In onda domenica 29 maggio in Speciale TG1 in seconda serata su Rai 1 Hotel Sarajevo di Barbara Cupisti, produzione Clipper Media e Cinecittà con Rai Cinema.
Il doc ripercorre alcune delle vicende cruciali del conflitto nella ex-Jugoslavia, soffermandosi sull’assedio di Sarajevo e la guerra in Bosnia-Erzegovina per raccontare le ferite di una guerra avvenuta nel cuore dell’Europa, dove comunità che avevano fino ad allora convissuto si ritrovarono coinvolte, alternativamente vittime e carnefici, in crimini spietati.
Al centro della narrazione l’Holiday Inn della città, casa dei molti corrispondenti stranieri e troupe al tempo dei primi attacchi.
“Tutti dicevano che la guerra non ci sarebbe stata, e che se ci fosse stata non sarebbe mai arrivata a Sarajevo, e che se fosse arrivata a Sarajevo non avrebbe mai toccato il centro – racconta uno dei protagonisti, Zoran Hercec, artista, scrittore e fumettista – invece è arrivata ed è arrivata di lunedì. Il 6 aprile del 1992. Avevo tredici anni e tutto quello che mi interessava erano i videogiochi e andare a scuola il meno possibile. Quando è scoppiata la prima bomba stavo giocando a un videogame con un amico. Ci nascondemmo in cantina pensando che sarebbe stata una cosa breve, ma durò quattro anni”.
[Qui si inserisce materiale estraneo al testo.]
-- ==== Sys2Proof/Machine/Access.lean ====
section
/-! DEFINITION. Access to the state: sparse tables, the parts of the state a command names, and small helpers. -/

namespace Sys2Proof.Machine

/-! ### Sparse tables -/

/-- Value at a key; `d` is what an unlisted key has. -/
def tget {α : Type} (d : α) : Tab α → Nat → α
  | [], _ => d
  | (j, v) :: t, k => if j = k then v else tget d t k

/-- Put a value at a key, keeping the keys rising. -/
def tput {α : Type} : Tab α → Nat → α → Tab α
  | [], k, v => [(k, v)]
  | (j, x) :: t, k, v => if k < j then (k, v) :: (j, x) :: t else if k = j then (k, v) :: t else (j, x) :: tput t k v

/-- Set a key's value, listing no default. -/
def tset {α : Type} [DecidableEq α] (d : α) (t : Tab α) (k : Nat) (v : α) : Tab α :=
  if v = d then t.filter fun e => e.1 != k else tput t k v

/-- Keys strictly rising above `lo`, and no default listed. -/
def twfFrom {α : Type} [DecidableEq α] (d : α) : Option Nat → Tab α → Bool
  | _, [] => true
  | lo, (j, v) :: t => (match lo with | none => true | some l => decide (l < j)) && decide (v ≠ d) && twfFrom d (some j) t

/-- The canonical form of a sparse table. -/
def twf {α : Type} [DecidableEq α] (d : α) (t : Tab α) : Bool := twfFrom d none t

/-- The canonical form of device memory: an unlisted byte reads as zero (log 3, DEDUCED). -/
abbrev Memory.wf (m : List Host.Cell) : Bool := twf (0 : Byte) m

/-! ### Sorting -/

/-- Put an item before the first one that is not below it. -/
def insertBy {α : Type} (le : α → α → Bool) (x : α) : List α → List α
  | [] => [x]
  | y :: ys => if le x y then x :: y :: ys else y :: insertBy le x ys

/-- A list in rising order; equal items keep their order. -/
def sortBy {α : Type} (l : List α) (le : α → α → Bool) : List α := l.foldr (insertBy le) []

/-! ### Parts of the state -/

/-- Key of a core: die x 128 + logical number, as in Table 7-1. -/
def coreKey (die core : Nat) : Nat := die * 128 + core

def ckey (c : CoreId) : Nat := coreKey c.die c.core
def skey (i : StreamId) : Nat := coreKey i.die i.core

def Core.stream (c : Core) (p : Pass) : Stream :=
  match p with | .fwd => c.fwd | .bwd => c.bwd | .upd => c.upd

def Core.setStream (c : Core) (p : Pass) (st : Stream) : Core :=
  match p with
  | .fwd => { c with fwd := st }
  | .bwd => { c with bwd := st }
  | .upd => { c with upd := st }

def State.core (s : State) (k : Nat) : Core := tget {} s.cores k
def State.setCore (s : State) (k : Nat) (c : Core) : State := { s with cores := tset {} s.cores k c }
def State.modCore (s : State) (k : Nat) (f : Core → Core) : State := s.setCore k (f (s.core k))

def State.stream (s : State) (i : StreamId) : Stream := (s.core (skey i)).stream i.pass
def State.setStream (s : State) (i : StreamId) (st : Stream) : State :=
  s.setCore (skey i) ((s.core (skey i)).setStream i.pass st)
def State.modStream (s : State) (i : StreamId) (f : Stream → Stream) : State := s.setStream i (f (s.stream i))

def State.die (s : State) (d : Nat) : Die := tget {} s.dies d
def State.modDie (s : State) (d : Nat) (f : Die → Die) : State := { s with dies := tset {} s.dies d (f (s.die d)) }

def State.unit (s : State) (u : Nat) : UpdUnit := tget {} s.upds u
def State.modUnit (s : State) (u : Nat) (f : UpdUnit → UpdUnit) : State := { s with upds := tset {} s.upds u (f (s.unit u)) }

def State.part (s : State) (p : Nat) : Part := tget {} s.parts p
def State.modPart (s : State) (p : Nat) (f : Part → Part) : State := { s with parts := tset {} s.parts p (f (s.part p)) }

def State.obj (s : State) (o : Nat) : SyncObj := tget {} s.objs o
def State.modObj (s : State) (o : Nat) (f : SyncObj → SyncObj) : State := { s with objs := tset {} s.objs o (f (s.obj o)) }

def State.syn (s : State) (half : Nat) : SynHalf := if half = 0 then s.syn0 else s.syn1
def State.modSyn (s : State) (half : Nat) (f : SynHalf → SynHalf) : State :=
  if half = 0 then { s with syn0 := f s.syn0 } else { s with syn1 := f s.syn1 }

def State.ff (s : State) (half : Nat) : FfHalf := if half = 0 then s.ff0 else s.ff1
def State.modFf (s : State) (half : Nat) (f : FfHalf → FfHalf) : State :=
  if half = 0 then { s with ff0 := f s.ff0 } else { s with ff1 := f s.ff1 }

def State.port (s : State) (p : Nat) : Port := tget {} s.link.ports p
def State.modPort (s : State) (p : Nat) (f : Port → Port) : State :=
  { s with link := { s.link with ports := tset {} s.link.ports p (f (s.port p)) } }

def State.lport (s : State) (p : Nat) : LPort := tget {} s.link.lports p
def State.modLport (s : State) (p : Nat) (f : LPort → LPort) : State :=
  { s with link := { s.link with lports := tset {} s.link.lports p (f (s.lport p)) } }

def State.modEv (s : State) (f : Events → Events) : State := { s with ev := f s.ev }
def State.modSec (s : State) (f : Sec → Sec) : State := { s with sec := f s.sec }
def State.modMgr (s : State) (f : Mgr → Mgr) : State := { s with mgr := f s.mgr }
def State.modLink (s : State) (f : Link → Link) : State := { s with link := f s.link }
def State.modPwr (s : State) (f : Pwr → Pwr) : State := { s with pwr := f s.pwr }
def State.modLdr (s : State) (f : Loader → Loader) : State := { s with ldr := f s.ldr }
def State.modFuse (s : State) (f : Fuses → Fuses) : State := { s with fuse := f s.fuse }

/-- A free value (log 7, DESIGN CHOICE): the `n`-th since reset, and the state that has taken it. -/
def State.takeFree (s : State) : BitVec 512 × State := (Config.freeValue s.free, { s with free := s.free + 1 })

/-- `n` free values have been taken (log 7, DESIGN CHOICE). -/
def State.skipFree (s : State) (n : Nat) : State := { s with free := s.free + n }

/-- The half that holds a die, and the control die that holds an object (01 R21, R26). -/
def halfOfDie (die : Nat) : Nat := if die < 6 then 0 else 1
def halfOfObj (obj : Nat) : Nat := if obj < 65536 then 0 else 1

/-- Whether data crosses from one half to another: within a half always, across the midline while a bridge segment lives (01
R25). -/
def State.crosses (s : State) (h1 h2 : Nat) : Bool := h1 == h2 || s.link.bridgeN || s.link.bridgeS

def passIx (p : Pass) : Nat := match p with | .fwd => 0 | .bwd => 1 | .upd => 2
def engIx (e : Engine) : Nat :=
  match e with | .str => 0 | .mx => 1 | .vec => 2 | .pack => 3 | .xch => 4 | .upd => 5 | .syn => 6

/-- A counter that saturates at its maximum (07 R229, 09 R295). -/
def satAdd {n : Nat} (x : BitVec n) (k : Nat) : BitVec n := BitVec.ofNat n (min (2 ^ n - 1) (x.toNat + k))

/-- Replace the element at an index of a list. -/
def lset {α : Type} : List α → Nat → α → List α
  | [], _, _ => []
  | _ :: t, 0, v => v :: t
  | x :: t, k + 1, v => x :: lset t k v

/-- Little-endian number of a list of bytes (00 R11). -/
def leNat : List Byte → Nat
  | [] => 0
  | b :: t => b.toNat + 256 * leNat t

/-- `n` little-endian bytes of a number. -/
def leBytes : Nat → Nat → List Byte
  | 0, _ => []
  | n + 1, v => BitVec.ofNat 8 v :: leBytes n (v / 256)

/-- Bytes `off .. off + n - 1` of a record, as a number. -/
def recNat (r : List Byte) (off n : Nat) : Nat := leNat ((r.drop off).take n)

/-- This module's own rank; 0 before placement (11 R329). -/
def State.rank (s : State) : Nat := s.link.rank.getD 0

end Sys2Proof.Machine
end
“Il leader dei croati ha recentemente richiesto di inserire l’etnia nella carta di identità – continua poi Hercec – l’accordo di Dayton era una cosa provvisoria, non è mai stato pensato per durare trent’anni. Le cose non possono restare per sempre bloccate, o si finirà in un nuovo conflitto”.
L’altro narratore è Boba Lizdek, fixer di guerra. All’epoca ventiseienne, era la figura che entrando e uscendo dall’Holiday Inn rappresentava un ponte di comunicazione tra il conflitto che avveniva fuori dall’hotel e la stampa occidentale che lì soggiornava.
Entrambi ripercorrono il trentennale dell’assedio: Boba attraverso una mostra al Museo Storico della città e l’impegno all’Hotel History Foundation, con lo scopo di ricostruire la memoria storica degli hotel di guerra in varie parti del mondo. Zoran attraverso la ricerca per un suo fumetto.
Il film non usa mezze misure. Su queste toccanti parole scorrono immagini di paura e dolore, dei civili feriti dalle bombe e di una città nel mezzo del conflitto.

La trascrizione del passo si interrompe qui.